Extracted data entries
-- Opening Marker --
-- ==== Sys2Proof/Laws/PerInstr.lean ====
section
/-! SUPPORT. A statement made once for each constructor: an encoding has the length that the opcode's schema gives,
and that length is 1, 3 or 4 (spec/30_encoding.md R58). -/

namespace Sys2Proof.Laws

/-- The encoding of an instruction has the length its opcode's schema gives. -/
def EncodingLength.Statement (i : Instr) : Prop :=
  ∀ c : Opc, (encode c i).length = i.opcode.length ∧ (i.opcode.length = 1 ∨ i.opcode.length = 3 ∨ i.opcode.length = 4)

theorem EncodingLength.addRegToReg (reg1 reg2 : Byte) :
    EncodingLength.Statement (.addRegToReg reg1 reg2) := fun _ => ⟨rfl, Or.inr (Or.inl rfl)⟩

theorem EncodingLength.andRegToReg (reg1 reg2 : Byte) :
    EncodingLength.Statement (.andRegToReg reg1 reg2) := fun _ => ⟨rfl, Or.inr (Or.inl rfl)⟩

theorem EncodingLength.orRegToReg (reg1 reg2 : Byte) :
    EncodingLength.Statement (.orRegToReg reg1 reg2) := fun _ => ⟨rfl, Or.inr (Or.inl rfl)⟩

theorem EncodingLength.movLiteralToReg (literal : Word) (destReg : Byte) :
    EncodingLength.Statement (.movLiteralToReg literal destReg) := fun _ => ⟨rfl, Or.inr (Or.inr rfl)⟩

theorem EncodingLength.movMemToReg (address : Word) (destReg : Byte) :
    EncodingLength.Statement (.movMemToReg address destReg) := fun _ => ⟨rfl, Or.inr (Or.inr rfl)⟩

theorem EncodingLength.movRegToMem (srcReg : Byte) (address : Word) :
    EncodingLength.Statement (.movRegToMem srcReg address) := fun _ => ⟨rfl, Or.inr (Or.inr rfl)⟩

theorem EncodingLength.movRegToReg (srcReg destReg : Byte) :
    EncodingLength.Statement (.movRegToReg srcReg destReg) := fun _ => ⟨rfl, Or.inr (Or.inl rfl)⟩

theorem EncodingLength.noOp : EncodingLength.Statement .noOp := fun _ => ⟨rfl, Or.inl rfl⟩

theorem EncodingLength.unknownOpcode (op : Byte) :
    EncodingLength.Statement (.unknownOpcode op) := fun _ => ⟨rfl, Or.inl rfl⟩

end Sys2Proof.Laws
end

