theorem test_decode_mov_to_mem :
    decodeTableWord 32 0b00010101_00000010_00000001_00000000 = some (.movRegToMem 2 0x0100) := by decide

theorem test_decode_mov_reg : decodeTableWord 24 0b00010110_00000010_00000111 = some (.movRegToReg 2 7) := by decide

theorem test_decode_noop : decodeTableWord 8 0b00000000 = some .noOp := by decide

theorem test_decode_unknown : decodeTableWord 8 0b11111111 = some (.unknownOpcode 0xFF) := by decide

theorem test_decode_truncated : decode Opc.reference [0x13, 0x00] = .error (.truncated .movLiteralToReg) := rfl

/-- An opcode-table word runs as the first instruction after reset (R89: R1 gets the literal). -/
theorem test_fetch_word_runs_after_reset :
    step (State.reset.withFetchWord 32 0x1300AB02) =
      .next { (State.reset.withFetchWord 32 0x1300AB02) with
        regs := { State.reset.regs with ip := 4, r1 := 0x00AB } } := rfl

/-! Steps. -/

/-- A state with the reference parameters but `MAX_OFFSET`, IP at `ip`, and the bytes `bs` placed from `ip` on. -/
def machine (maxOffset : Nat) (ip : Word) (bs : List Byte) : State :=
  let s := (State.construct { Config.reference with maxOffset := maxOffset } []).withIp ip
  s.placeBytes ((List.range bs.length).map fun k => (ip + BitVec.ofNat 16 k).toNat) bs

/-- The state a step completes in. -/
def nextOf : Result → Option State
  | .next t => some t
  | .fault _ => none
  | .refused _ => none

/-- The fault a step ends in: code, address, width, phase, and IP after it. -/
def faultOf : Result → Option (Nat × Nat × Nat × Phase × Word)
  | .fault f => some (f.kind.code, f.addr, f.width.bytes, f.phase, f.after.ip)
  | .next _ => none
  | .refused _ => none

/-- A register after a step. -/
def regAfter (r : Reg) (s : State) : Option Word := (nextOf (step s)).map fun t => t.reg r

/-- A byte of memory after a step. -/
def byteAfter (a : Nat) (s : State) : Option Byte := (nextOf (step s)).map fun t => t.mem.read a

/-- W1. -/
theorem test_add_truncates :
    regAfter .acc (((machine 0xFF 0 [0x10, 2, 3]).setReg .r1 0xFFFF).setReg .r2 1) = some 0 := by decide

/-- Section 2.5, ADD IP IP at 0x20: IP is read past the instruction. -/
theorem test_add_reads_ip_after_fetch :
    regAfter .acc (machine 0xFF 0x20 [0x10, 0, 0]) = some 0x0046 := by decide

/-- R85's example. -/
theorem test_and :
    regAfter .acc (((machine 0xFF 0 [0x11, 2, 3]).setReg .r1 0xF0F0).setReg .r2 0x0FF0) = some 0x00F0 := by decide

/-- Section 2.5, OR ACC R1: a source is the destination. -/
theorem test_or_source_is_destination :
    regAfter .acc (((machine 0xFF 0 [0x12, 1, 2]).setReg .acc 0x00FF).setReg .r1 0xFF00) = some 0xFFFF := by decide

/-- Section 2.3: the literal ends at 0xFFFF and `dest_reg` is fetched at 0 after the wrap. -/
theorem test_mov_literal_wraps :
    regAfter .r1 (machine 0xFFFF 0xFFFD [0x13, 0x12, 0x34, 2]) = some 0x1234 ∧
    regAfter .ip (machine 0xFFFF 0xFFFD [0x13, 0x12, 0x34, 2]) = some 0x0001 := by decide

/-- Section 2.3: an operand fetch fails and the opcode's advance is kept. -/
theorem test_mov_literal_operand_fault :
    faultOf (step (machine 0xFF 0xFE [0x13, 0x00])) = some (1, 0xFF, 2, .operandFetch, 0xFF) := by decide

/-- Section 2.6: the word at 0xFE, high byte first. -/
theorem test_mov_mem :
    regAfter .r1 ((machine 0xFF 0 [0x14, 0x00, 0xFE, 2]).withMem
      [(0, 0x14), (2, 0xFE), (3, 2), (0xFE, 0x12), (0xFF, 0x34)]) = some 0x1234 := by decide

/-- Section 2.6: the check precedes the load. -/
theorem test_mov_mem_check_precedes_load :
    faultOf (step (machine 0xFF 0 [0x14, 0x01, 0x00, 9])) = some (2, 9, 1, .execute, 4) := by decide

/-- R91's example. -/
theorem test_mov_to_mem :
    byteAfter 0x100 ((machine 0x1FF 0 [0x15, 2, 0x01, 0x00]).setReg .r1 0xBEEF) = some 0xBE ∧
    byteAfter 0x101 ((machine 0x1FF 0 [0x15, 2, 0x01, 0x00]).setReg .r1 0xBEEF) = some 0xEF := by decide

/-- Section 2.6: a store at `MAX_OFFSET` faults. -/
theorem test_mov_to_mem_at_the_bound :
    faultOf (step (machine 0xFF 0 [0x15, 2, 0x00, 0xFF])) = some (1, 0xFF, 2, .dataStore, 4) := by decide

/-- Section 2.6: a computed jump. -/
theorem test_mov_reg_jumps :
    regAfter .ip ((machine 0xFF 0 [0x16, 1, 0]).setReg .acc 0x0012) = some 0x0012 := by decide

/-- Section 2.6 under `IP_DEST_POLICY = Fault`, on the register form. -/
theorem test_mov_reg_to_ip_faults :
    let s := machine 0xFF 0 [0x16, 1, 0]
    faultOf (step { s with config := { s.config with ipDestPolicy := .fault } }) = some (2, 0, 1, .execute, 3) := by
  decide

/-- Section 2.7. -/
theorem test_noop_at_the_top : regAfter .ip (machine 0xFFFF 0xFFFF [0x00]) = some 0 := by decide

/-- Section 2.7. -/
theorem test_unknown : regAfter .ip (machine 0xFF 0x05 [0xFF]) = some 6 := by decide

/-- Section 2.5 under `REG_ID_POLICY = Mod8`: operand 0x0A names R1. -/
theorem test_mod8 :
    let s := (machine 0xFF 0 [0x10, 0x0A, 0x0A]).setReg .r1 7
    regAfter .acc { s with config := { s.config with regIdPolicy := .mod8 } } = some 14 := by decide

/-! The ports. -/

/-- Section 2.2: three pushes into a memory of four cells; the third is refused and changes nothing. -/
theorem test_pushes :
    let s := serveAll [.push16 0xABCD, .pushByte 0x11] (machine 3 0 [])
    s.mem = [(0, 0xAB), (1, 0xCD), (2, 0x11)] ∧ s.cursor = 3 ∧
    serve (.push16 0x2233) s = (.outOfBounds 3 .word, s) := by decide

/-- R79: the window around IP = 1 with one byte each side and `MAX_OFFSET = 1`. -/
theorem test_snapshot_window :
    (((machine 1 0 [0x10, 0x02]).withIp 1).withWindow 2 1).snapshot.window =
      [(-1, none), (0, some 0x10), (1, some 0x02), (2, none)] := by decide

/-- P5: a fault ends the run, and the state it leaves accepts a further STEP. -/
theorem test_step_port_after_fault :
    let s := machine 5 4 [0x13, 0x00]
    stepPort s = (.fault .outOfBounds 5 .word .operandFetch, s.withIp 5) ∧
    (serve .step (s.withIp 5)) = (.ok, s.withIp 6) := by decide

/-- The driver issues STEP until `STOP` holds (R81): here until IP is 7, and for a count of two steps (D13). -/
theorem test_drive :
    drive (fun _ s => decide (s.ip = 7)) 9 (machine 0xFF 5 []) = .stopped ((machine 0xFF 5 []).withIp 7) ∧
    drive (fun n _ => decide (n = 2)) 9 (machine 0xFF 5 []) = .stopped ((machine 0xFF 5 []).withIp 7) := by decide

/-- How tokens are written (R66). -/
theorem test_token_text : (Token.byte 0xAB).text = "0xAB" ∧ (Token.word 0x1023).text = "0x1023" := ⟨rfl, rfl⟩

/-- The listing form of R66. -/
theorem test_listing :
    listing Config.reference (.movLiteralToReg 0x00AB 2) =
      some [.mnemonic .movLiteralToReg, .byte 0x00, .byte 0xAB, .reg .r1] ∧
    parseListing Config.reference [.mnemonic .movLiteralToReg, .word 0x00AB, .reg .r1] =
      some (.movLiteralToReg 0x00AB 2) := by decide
-- Closing Marker --
- [EXERCISE REQUIREMENTS] A line qualifies when it holds the word "gives"; report all qualifying lines from the records above.

- [EXERCISE RESULT]
/-! SUPPORT. A statement made once for each constructor: an encoding has the length that the opcode's schema gives,
/-- The encoding of an instruction has the length its opcode's schema gives. -/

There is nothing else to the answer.